(Stored items from a collection)
/-- What a read returns (R155). The header: change count, finish-list length, void count, N, mode echo, and 00h (R71, R156); the
finish list, FFh from its length on (R162); each condition entry (9.7); the active profile, 00h where there is none, and the 32
retirement slots (R171); and any other byte from the memory's cells, the place mirror among them, whose records are written at each
change of a place's contents, reservations, lock, flags, awaiting rebuild mark or admissions (R21): status, reason, lock, reservations, count and entries, an unfitted lane's showing nothing, a deck's and the
divert's their contents; that spurs, decks and the divert show 01h is log 13, and that a retiring lane shows 02h and 04h is log 14
(DEDUCED). A word read at one of the five offsets of the register window returns IDENT, MODE, CAUSE, CAUSE ENABLE or CLOCK (R163 to
R165), a narrower read there the bytes it covers (R163), and a read at any other offset 0 (R180); that R163's narrower reads are those
at the five offsets, the order of a register's bytes, and a read wider than a word are log 41 (DEDUCED). -/
def Obligations.Reads : Prop :=
  ∀ s : State,
    let at' := s.exchangeByte
    let codes : List (Option Cond) := [none, some .stall, some .overdue, some .idMismatch, some .foreignOut, some .unreadable,
      some .noCard, some .levelClosed, some .rejectFull, some .overrun, some .fault, some .lostLock, some .wakeFail,
      some .reconciled, some .checkErrors, some .nodeDead, some .nodeCut, some .storeFault, some .noProfile, some .frozen,
      some .grantOverdue, some .overflow, some .reportGap, some .noCardAsk, some .foreignStored]
    half (at' 0) (at' 1) = s.board.changeCount ∧ at' 2 = byteOf s.board.finishList.length ∧
    at' 3 = byteOf s.release.voids.length ∧ half (at' 4) (at' 5) = s.release.n ∧
    at' 6 = (match s.mode with | .init => 0x00 | .config => 0x01 | .run => 0x02 | .hold => 0x03) ∧
    (∀ i, 7 ≤ i → i < 0x40 → at' i = 0x00) ∧
    (∀ i, i < 128 → at' (0x40 + i) = match s.board.finishList[i]? with | some n => byteOf n | none => 0xFF) ∧
    (∀ k, k < 48 → let e := s.cond k; let b (i : Nat) : Byte := at' (0x0100 + 16 * k + i)
      codes[(b 0).toNat]? = some e.code ∧ b 1 = (if e.changed then 0x01 else 0x00) ∧ b 2 = 0x00 ∧ b 3 = byteOf e.count ∧
      b 4 = e.detail1 ∧ b 5 = e.detail2 ∧ b 6 = 0x00 ∧ b 7 = 0x00 ∧ word (b 8) (b 9) (b 10) (b 11) = e.first ∧
      word (b 12) (b 13) (b 14) (b 15) = e.last) ∧
    (∀ i, i < 512 → at' (0x0A00 + i) = match s.store.active with | some r => r.getD i 0x00 | none => 0x00) ∧
    (∀ j x, s.store.slots[j]? = some x → at' (0x0C00 + 4 * j) = x.b0 ∧ at' (0x0C01 + 4 * j) = x.b1 ∧
      at' (0x0C02 + 4 * j) = x.b2 ∧ at' (0x0C03 + 4 * j) = x.b3) ∧
    (∀ a, (0x00C0 ≤ a ∧ a < 0x0100) ∨ (0x0400 ≤ a ∧ a < 0x0A00) ∨ (0x0C80 ≤ a ∧ a < 0x8000) →
      at' a = Memory.read s.board.mem a) ∧
    -- the place mirror
    (∀ p, p < 169 → (s.writeMirror p).Mirrored p ∧
      (∀ a, a < 0x3000 + 8 * p ∨ 0x3008 + 8 * p ≤ a → (s.writeMirror p).exchangeByte a = at' a) ∧
      ∀ q : Place, (s.setPlace p q).place p = s.retimed p q ∧
        (s.Mirrored p → (s.setPlace p q).Mirrored p) ∧
        ((s.setPlace p q).mirrorRecord p ≠ s.mirrorRecord p → (s.setPlace p q).Mirrored p) ∧
        (¬(q.entries = (s.place p).entries ∧ q.res = (s.place p).res ∧ q.lock = (s.place p).lock ∧
          q.fitted = (s.place p).fitted ∧ q.retired = (s.place p).retired ∧ q.retiring = (s.place p).retiring ∧
          q.frozen = (s.place p).frozen ∧ q.barred = (s.place p).barred ∧ q.awaiting = (s.place p).awaiting) →
          (s.setPlace p q).Mirrored p)) ∧
    (∀ p, p < 160 → (s.place p).fitted = false → s.mirrorRecord p = [0x00, 0x00, 0x00, 0x00, 0x00, 0xFE, 0xFE, 0xFE]) ∧
    (∀ p, p < 169 → (p < 160 → (s.place p).fitted = true) →
      let q := s.place p
      let entry (i : Nat) : Byte := match q.entries[i]? with | some (.card n) => byteOf n | some .foreign => 0xFF | none => 0xFE
      ∃ status, s.mirrorRecord p = [status,
          (match q.frozen with | none => 0x00 | some .sense => 0x01 | some .loadEmpty => 0x02 | some .unloadBlocked => 0x03),
          (match q.lock with | .none => 0x00 | .shuttle => 0x01 | .lift => match placeSide p with | .a => 0x02 | .b => 0x03),
          byteOf q.res, byteOf q.entries.length, entry 0, entry 1, entry 2] ∧
        (164 ≤ p → status = 0x01) ∧
        (p < 164 → status.getLsbD 0 = true ∧ status.getLsbD 1 = q.retired ∧ status.getLsbD 2 = q.retiring ∧
          status.getLsbD 3 = q.frozen.isSome ∧ status.getLsbD 4 = q.barred ∧ status.getLsbD 5 = q.awaiting ∧
          status.getLsbD 6 = s.admitsDepartures p ∧ status.getLsbD 7 = s.admitsArrivals p)) ∧
    -- the registers
    (∃ ident cause : Word,
      (∀ i, ident.getLsbD i = if i < 6 then s.board.aisle.getLsbD i
        else decide (8 ≤ i) && Config.hardwareRevision.getLsbD (i - 8)) ∧
      (∀ i, cause.getLsbD i = true ↔ s.mode ≠ .init ∧
        ((i = 0 ∧ s.board.finishList ≠ []) ∨ (i = 1 ∧ ∃ k, k < 48 ∧ (s.cond k).changed = true) ∨
          (i = 2 ∧ s.board.latchMode = true) ∨ (i = 3 ∧ s.board.latchMisuse = true) ∨
          (i = 4 ∧ s.board.latchRefused = true))) ∧
      let window : List Byte := bytes32 ident ++ [at' 6, 0x00, 0x00, 0x00] ++ bytes32 cause ++
        bytes32 (s.board.enable.setWidth 32) ++ bytes32 s.board.clock
      (∀ off width, off ∈ [0x00, 0x04, 0x08, 0x0C, 0x10] → width ≤ 4 →
        s.registerRead off width = (List.range width).map (fun i => window.getD (off + i) 0x00)) ∧
      (∀ off width, off ∉ [0x00, 0x04, 0x08, 0x0C, 0x10] → s.registerRead off width = List.replicate width 0x00) ∧
      (∀ off width, 4 < width → s.registerRead off width = List.replicate width 0x00))

/-- The interrupt output (R166): asserted outside INIT while some cause is set whose enable bit is set, FINISHED and CONDITION
following their state and the others their latches (R165); deasserted in INIT and still at its end, where CAUSE ENABLE is
0. -/
def Obligations.InterruptOutput : Prop :=
  ∀ s : State, (s.interruptLine = true ↔ s.mode ≠ .init ∧
    ((s.board.enable.getLsbD 0 = true ∧ s.board.finishList ≠ []) ∨
     (s.board.enable.getLsbD 1 = true ∧ ∃ k, k < 48 ∧ (s.cond k).changed = true) ∨
     (s.board.enable.getLsbD 2 = true ∧ s.board.latchMode = true) ∨
     (s.board.enable.getLsbD 3 = true ∧ s.board.latchMisuse = true) ∨
     (s.board.enable.getLsbD 4 = true ∧ s.board.latchRefused = true))) ∧
    (s.mode = .init → ∃ t, exec .initEnd s = .next t ∧ t.board.enable = 0 ∧ t.interruptLine = false)

/-- Raising a condition at a source (R167): a clear entry takes the code, the detail, count 1 and both times; an entry that
holds a condition takes the code, the detail and the last time, counts one more up to 255 and keeps its first time; in both
the changed flag is set, which sets CONDITION. Every other entry and field stands. -/
def Obligations.RaiseCondition : Prop :=
  ∀ (s : State) (src : Nat) (c : Cond) (d1 d2 : Byte), src < 48 →
    let t := s.raise src c d1 d2
    (t.cond src).code = some c ∧ (t.cond src).detail1 = d1 ∧ (t.cond src).detail2 = d2 ∧ (t.cond src).last = s.stamp ∧
    (t.cond src).changed = true ∧ t.causeCondition = true ∧
    ((s.cond src).code = none → (t.cond src).count = 1 ∧ (t.cond src).first = s.stamp) ∧
    ((s.cond src).code ≠ none → (t.cond src).count = min 255 ((s.cond src).count + 1) ∧ (t.cond src).first = (s.cond src).first) ∧
    (∀ j, j ≠ src → t.cond j = s.cond j) ∧ { t with conditions := s.conditions } = s

/-! ### The examiner and the cards (chapters 2 and 9) -/

/-- The finish of a card that has no order context (R161, R162): outcome bytes, final state, finish list and change count, the
REFUSED latch for a refused card, and nothing else. -/
def Obligations.FinishCard : Prop :=
  ∀ (u : State) (n : Nat) (final : Byte) (r : ReasonCode) (detail : Byte) (examined : Word), n < 128 →
    FinishedAs u (u.finishCard n final r detail examined) n final r detail examined

/-- BAD_KIND (R160): a card whose kind is not in the kind table is refused with its kind as detail. It has left the post
queue, its outcome is written, it is in the finish list, REFUSED latches, and nothing else changes (R161). -/
def Obligations.BadKindRefused : Prop :=
  ∀ (s : State) (k : Byte) (n : Nat) (rest : List Nat), Head s k n rest → k = 0x00 ∨ 0x0B < k.toNat →
    ∃ t, exec .badKind s = .next t ∧ FinishedAs (s.examining rest) t n cardRefused .badKind k s.stamp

* Exercise prompt *
Pull every line with the string "FinishedAs" from the data above.

* Output for this exercise *
    FinishedAs u (u.finishCard n final r detail examined) n final r detail examined
    ∃ t, exec .badKind s = .next t ∧ FinishedAs (s.examining rest) t n cardRefused .badKind k s.stamp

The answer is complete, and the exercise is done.